RMS errors of these downward continuations based on numerical solutions vary smoothly and monotonously, and the result of the eighth-order Adams–Bashforth method is more accurate than that of the fourth-order Adams–Bashforth method used here [13]. Therefore, we can infer that higher than fourth-order methods based on numerical solutions would help to improve the accuracy of downward continuation, but further careful tests should be carried out in the future.

5. Conclusions

In this study, we presented two new methods for gravity anomaly downward continuation based on implicit expressions and their predictor-correctors, namely the Milne–Simpson predictor-corrector method and the Adams–Bashforth–Moulton predictor-corrector method. We evaluated the presented methods on both synthetic and real cases. The results demonstrated that new methods are valid for stable and accurate downward continuation even at a downward continuation depth of up to eight depth intervals, and new methods produced better results than the integral iteration method.

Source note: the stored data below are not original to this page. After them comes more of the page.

-- ==== Sys2Proof/Tests/Slice0.lean ====
section
/-! SUPPORT. Small tests, their expected values from spec/95_test_vectors.md or by hand from the rules named, and for every
statement with hypotheses a concrete case that meets them all. -/

namespace Sys2Proof.Tests

open Sys2Proof Sys2Proof.Machine

/-! ### Helpers -/

/-- What `f` sees in the next state, if there is one. -/
def seen {α : Type} (o : Host.Outcome State Fault Refusal) (f : State → α) : Option α :=
  match o with
  | .next t => some (f t)
  | .fault _ => none
  | .refused _ => none

/-- Reset, with these accesses to come. -/
def idle (es : List HostEvent) : State := State.reset.setEnv (Env.reset.setHost es)

/-- As after reset, with the command `w` in flight, `n` steps left, and these accesses to come. -/
def busy (w : Word) (n : Nat) (es : List HostEvent) : State :=
  (((State.reset.setLastCmd w).setCurCmd w).setStatus { Status.reset with busy := true }).setEnv
    { Env.reset with host := es, remaining := n }

/-- A block with entry 0 replaced. -/
def first {α : Type} (b : Block α) (a : α) : Block α := b.set 0 a

/-- The STATUS word after one step. -/
def statusAfter (s : State) : Option Word := seen (step s) fun t => t.status.word

/-! ### Decoding: words written bit by bit from 30_encoding.md R81 (RSV1, VH, VW, RSV0, OP), cases of vector V-ENC -/

theorem test_decode_nop : decode 0b0000000000000000_0000_0000_0000_0000 = .ok .nop := by decide
theorem test_decode_nop_ignores_dims : decode 0b0000000000000000_1111_1111_0000_0000 = .ok .nop := by decide
theorem test_decode_dct : decode 0b0000000000000000_0010_1000_0000_0001 = .ok (.dct 8 2) := by decide
theorem test_decode_dctq : decode 0b0000000000000000_1000_0010_0000_0010 = .ok (.dctq 2 8) := by decide
theorem test_decode_quant : decode 0b0000000000000000_1000_1000_0000_0011 = .ok (.quant 8 8) := by decide
theorem test_decode_pack : decode 0b0000000000000000_0001_0010_0000_0100 = .ok (.pack 2 1) := by decide
theorem test_decode_qtdef : decode 0b0000000000000000_1111_1111_0000_0101 = .ok .qtdef := by decide
theorem test_decode_bad_dims : decode 0b0000000000000000_0000_0000_0000_0001 = .ok (.dct 0 0) := by decide
theorem test_decode_rsv0 : decode 0x00008811 = .error .reservedBits := by decide
theorem test_decode_rsv1 : decode 0x00010801 = .error .reservedBits := by decide
theorem test_decode_op6 : decode 0x00000006 = .error .reservedOpcode := by decide
theorem test_decode_op15 : decode 0x0000000F = .error .reservedOpcode := by decide
theorem test_decode_table_word : decodeTableWord 32 0x00001204 = some (.pack 2 1) := by decide

/-! ### Well-formedness: one ill-formed term for each check (30_encoding.md R82, R87) -/

theorem test_wellFormed_vw_zero : (Instr.dct 0 8).wellFormed = false := by decide
theorem test_wellFormed_vw_nine : (Instr.dctq 9 1).wellFormed = false := by decide
theorem test_wellFormed_vh_zero : (Instr.quant 1 0).wellFormed = false := by decide
theorem test_wellFormed_vh_nine : (Instr.pack 8 9).wellFormed = false := by decide
theorem test_wellFormed_limits : (Instr.dct 1 8).wellFormed = true ∧ (Instr.pack 8 1).wellFormed = true := by decide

Moreover, we found that the accuracy of four methods based on numerical solutions of the mean-value theorem, including two new methods presented in this study, can be affected by various calculation factors such as upward continuation, vertical derivative calculations, and noise during downward continuation and the affect weights of different factors are different for these four methods. This reminds us to be careful when applying methods in geophysical applications.

For most conditions, the new method of the Adams–Bashforth–Moulton predictor-corrector provides the best downward continuation; however, for the condition of theoretical (real) gravity anomaly and its vertical derivative known at the measurement height of 0 m from the forward calculation (observation), the Adams–Bashforth method is mainly better.

In the future, higher than fourth-order methods based on numerical solutions should be carried out to improve the accuracy of downward continuation and corresponding techniques of downward continuation on the undulate terrain or observation surface should be realized.